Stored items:

*** Begin section ***

/-! ### What they set -/

@[simp] theorem at_tb (s : State) (t : Tick) : (s.at t).tb = max s.tb t := rfl
@[simp] theorem emit_out (s : State) (x : Out) : (s.emit x).out = x :: s.out := rfl
@[simp] theorem freed_ctr (s : State) : s.freed.ctr = s.ctr + 1 := rfl
@[simp] theorem modDev_dev (s : State) (f : Dev → Dev) : (s.modDev f).dev = f s.dev := rfl
@[simp] theorem modCan_can (s : State) (f : Can → Can) : (s.modCan f).can = f s.can := rfl
@[simp] theorem modCh_same (s : State) (n : Ch) (f : Chan → Chan) : ((s.modCh n f).ch)[n] = f (s.ch[n]) := by
  simp [State.modCh]
theorem modCh_other (s : State) (f : Chan → Chan) {n m : Ch} (h : n ≠ m) : ((s.modCh n f).ch)[m] = s.ch[m] := by
  have h' : n.val ≠ m.val := fun e => h (Fin.ext e)
  simp [State.modCh, h']
@[simp] theorem modCu_same (s : State) (n : Cun) (f : Cu → Cu) : ((s.modCu n f).cu)[n] = f (s.cu[n]) := by
  simp [State.modCu]
theorem modCu_other (s : State) (f : Cu → Cu) {n m : Cun} (h : n ≠ m) : ((s.modCu n f).cu)[m] = s.cu[m] := by
  have h' : n.val ≠ m.val := fun e => h (Fin.ext e)
  simp [State.modCu, h']
@[simp] theorem modStk_same (s : State) (n : Stk) (f : Stake → Stake) : ((s.modStk n f).stake)[n] = f (s.stake[n]) := by
  simp [State.modStk]
theorem modStk_other (s : State) (f : Stake → Stake) {n m : Stk} (h : n ≠ m) : ((s.modStk n f).stake)[m] = s.stake[m] := by
  have h' : n.val ≠ m.val := fun e => h (Fin.ext e)
  simp [State.modStk, h']
@[simp] theorem modTh_same (s : State) (n : Thi) (f : Thermal → Thermal) : ((s.modTh n f).th)[n] = f (s.th[n]) := by
  simp [State.modTh]
theorem modTh_other (s : State) (f : Thermal → Thermal) {n m : Thi} (h : n ≠ m) : ((s.modTh n f).th)[m] = s.th[m] := by
  have h' : n.val ≠ m.val := fun e => h (Fin.ext e)
  simp [State.modTh, h']
@[simp] theorem modDma_same (s : State) (n : Dch) (f : Dma → Dma) : ((s.modDma n f).dma)[n] = f (s.dma[n]) := by
  simp [State.modDma]
theorem modDma_other (s : State) (f : Dma → Dma) {n m : Dch} (h : n ≠ m) : ((s.modDma n f).dma)[m] = s.dma[m] := by
  have h' : n.val ≠ m.val := fun e => h (Fin.ext e)
  simp [State.modDma, h']

/-! ### The register file -/

/-- A field reads what was put, cut to its width. -/
@[simp] theorem get_put_same (s : State) (f : Fld) (v : Nat) : (s.put f v).get f = v % f.card := sparseGet_put_same _ _ _ _
/-- Every field with another key reads what it read. -/
theorem get_put_other (s : State) (v : Nat) {f g : Fld} (h : f.key ≠ g.key) : (s.put f v).get g = s.get g :=
  sparseGet_put_ne _ _ _ _ h
theorem get_putEff_other (s : State) (v : Nat) {f g : Fld} (h : f.effKey ≠ g.key) : (s.putEff f v).get g = s.get g :=
  sparseGet_put_ne _ _ _ _ h
@[simp] theorem eff_putEff_same (s : State) (f : Fld) (v : Nat) : (s.putEff f v).eff f = v % f.card := sparseGet_put_same _ _ _ _
theorem eff_put_other (s : State) (v : Nat) {f g : Fld} (h : f.key ≠ g.effKey) : (s.put f v).eff g = s.eff g :=
  sparseGet_put_ne _ _ _ _ h
/-- A field's value depends on the register list alone. -/
theorem get_congr {s t : State} (h : t.regs = s.regs) (f : Fld) : t.get f = s.get f := by unfold State.get; rw [h]
theorem eff_congr {s t : State} (h : t.regs = s.regs) (f : Fld) : t.eff f = s.eff f := by unfold State.eff; rw [h]
@[simp] theorem get_at (s : State) (t : Tick) (g : Fld) : (s.at t).get g = s.get g := rfl
@[simp] theorem eff_at (s : State) (t : Tick) (g : Fld) : (s.at t).eff g = s.eff g := rfl
@[simp] theorem get_emit (s : State) (o : Out) (g : Fld) : (s.emit o).get g = s.get g := rfl
@[simp] theorem eff_emit (s : State) (o : Out) (g : Fld) : (s.emit o).eff g = s.eff g := rfl
@[simp] theorem get_freed (s : State) (g : Fld) : (s.freed).get g = s.get g := rfl
@[simp] theorem eff_freed (s : State) (g : Fld) : (s.freed).eff g = s.eff g := rfl
@[simp] theorem get_modCh (s : State) (n : Ch) (f₁ : Chan → Chan) (g : Fld) : (s.modCh n f₁).get g = s.get g := rfl
@[simp] theorem eff_modCh (s : State) (n : Ch) (f₁ : Chan → Chan) (g : Fld) : (s.modCh n f₁).eff g = s.eff g := rfl
@[simp] theorem get_modCu (s : State) (n : Cun) (f₁ : Cu → Cu) (g : Fld) : (s.modCu n f₁).get g = s.get g := rfl
@[simp] theorem eff_modCu (s : State) (n : Cun) (f₁ : Cu → Cu) (g : Fld) : (s.modCu n f₁).eff g = s.eff g := rfl
@[simp] theorem get_modStk (s : State) (i : Stk) (f₁ : Stake → Stake) (g : Fld) : (s.modStk i f₁).get g = s.get g := rfl
@[simp] theorem eff_modStk (s : State) (i : Stk) (f₁ : Stake → Stake) (g : Fld) : (s.modStk i f₁).eff g = s.eff g := rfl
@[simp] theorem get_modTh (s : State) (m : Thi) (f₁ : Thermal → Thermal) (g : Fld) : (s.modTh m f₁).get g = s.get g := rfl
@[simp] theorem eff_modTh (s : State) (m : Thi) (f₁ : Thermal → Thermal) (g : Fld) : (s.modTh m f₁).eff g = s.eff g := rfl
@[simp] theorem get_modDma (s : State) (d : Dch) (f₁ : Dma → Dma) (g : Fld) : (s.modDma d f₁).get g = s.get g := rfl
@[simp] theorem eff_modDma (s : State) (d : Dch) (f₁ : Dma → Dma) (g : Fld) : (s.modDma d f₁).eff g = s.eff g := rfl
@[simp] theorem get_modDev (s : State) (f₁ : Dev → Dev) (g : Fld) : (s.modDev f₁).get g = s.get g := rfl
@[simp] theorem eff_modDev (s : State) (f₁ : Dev → Dev) (g : Fld) : (s.modDev f₁).eff g = s.eff g := rfl
@[simp] theorem get_modCan (s : State) (f₁ : Can → Can) (g : Fld) : (s.modCan f₁).get g = s.get g := rfl
@[simp] theorem eff_modCan (s : State) (f₁ : Can → Can) (g : Fld) : (s.modCan f₁).eff g = s.eff g := rfl
@[simp] theorem get_modCam (s : State) (c : Nat) (f₁ : Context → Context) (g : Fld) : (s.modCam c f₁).get g = s.get g := rfl
@[simp] theorem eff_modCam (s : State) (c : Nat) (f₁ : Context → Context) (g : Fld) : (s.modCam c f₁).eff g = s.eff g := rfl

/-! ### The derived updates in terms of the basic ones -/

@[simp] theorem putBoth_eq (s : State) (f : Fld) (v : Nat) : s.putBoth f v = (s.put f v).putEff f v := rfl
@[simp] theorem flag_eq (s : State) (f : Fld) : s.flag f = s.put f 1 := rfl
@[simp] theorem unflag_eq (s : State) (f : Fld) : s.unflag f = s.put f 0 := rfl
@[simp] theorem putB_eq (s : State) (f : Fld) (b : Bool) : s.putB f b = s.put f (if b then 1 else 0) := rfl
@[simp] theorem bumpBy_eq (s : State) (f : Fld) (n : Nat) : s.bumpBy f n = s.put f (min (s.get f + n) (f.card - 1)) := rfl
@[simp] theorem bump_eq (s : State) (f : Fld) : s.bump f = s.bumpBy f 1 := rfl
@[simp] theorem incrBy_eq (s : State) (f : Fld) (n : Nat) : s.incrBy f n = s.put f (s.get f + n) := rfl
@[simp] theorem incr_eq (s : State) (f : Fld) : s.incr f = s.incrBy f 1 := rfl
@[simp] theorem flagBump_eq (s : State) (fl cnt : Fld) : s.flagBump fl cnt = (s.flag fl).bump cnt := rfl
@[simp] theorem putPair_eq (s : State) (lo hi : Fld) (v : Nat) : s.putPair lo hi v = (s.put lo v).put hi (v / 2 ^ 32) := rfl
@[simp] theorem modTrav_eq (s : State) (n : Ch) (f : Trav → Trav) : s.modTrav n f = s.modCh n (fun c => { c with trav := f c.trav }) := rfl
@[simp] theorem modLink_eq (s : State) (n : Ch) (f : Link → Link) : s.modLink n f = s.modCh n (fun c => { c with link := f c.link }) := rfl
@[simp] theorem modDrive_eq (s : State) (n : Ch) (f : Drive → Drive) : s.modDrive n f = s.modCh n (fun c => { c with drive := f c.drive }) := rfl
@[simp] theorem modHealth_eq (s : State) (n : Ch) (f : Health → Health) : s.modHealth n f = s.modCh n (fun c => { c with health := f c.health }) := rfl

*** End section ***

Exercise objective:
Take the records above and return, word for word, only the lines that fall from the line with "d f₁).get g = s.get g := rfl" to the line with "(s.modCan f₁).get g = s.get g := rfl", both of them included.

Completed task:
@[simp] theorem get_modDma (s : State) (d : Dch) (f₁ : Dma → Dma) (g : Fld) : (s.modDma d f₁).get g = s.get g := rfl
@[simp] theorem eff_modDma (s : State) (d : Dch) (f₁ : Dma → Dma) (g : Fld) : (s.modDma d f₁).eff g = s.eff g := rfl
@[simp] theorem get_modDev (s : State) (f₁ : Dev → Dev) (g : Fld) : (s.modDev f₁).get g = s.get g := rfl
@[simp] theorem eff_modDev (s : State) (f₁ : Dev → Dev) (g : Fld) : (s.modDev f₁).eff g = s.eff g := rfl
@[simp] theorem get_modCan (s : State) (f₁ : Can → Can) (g : Fld) : (s.modCan f₁).get g = s.get g := rfl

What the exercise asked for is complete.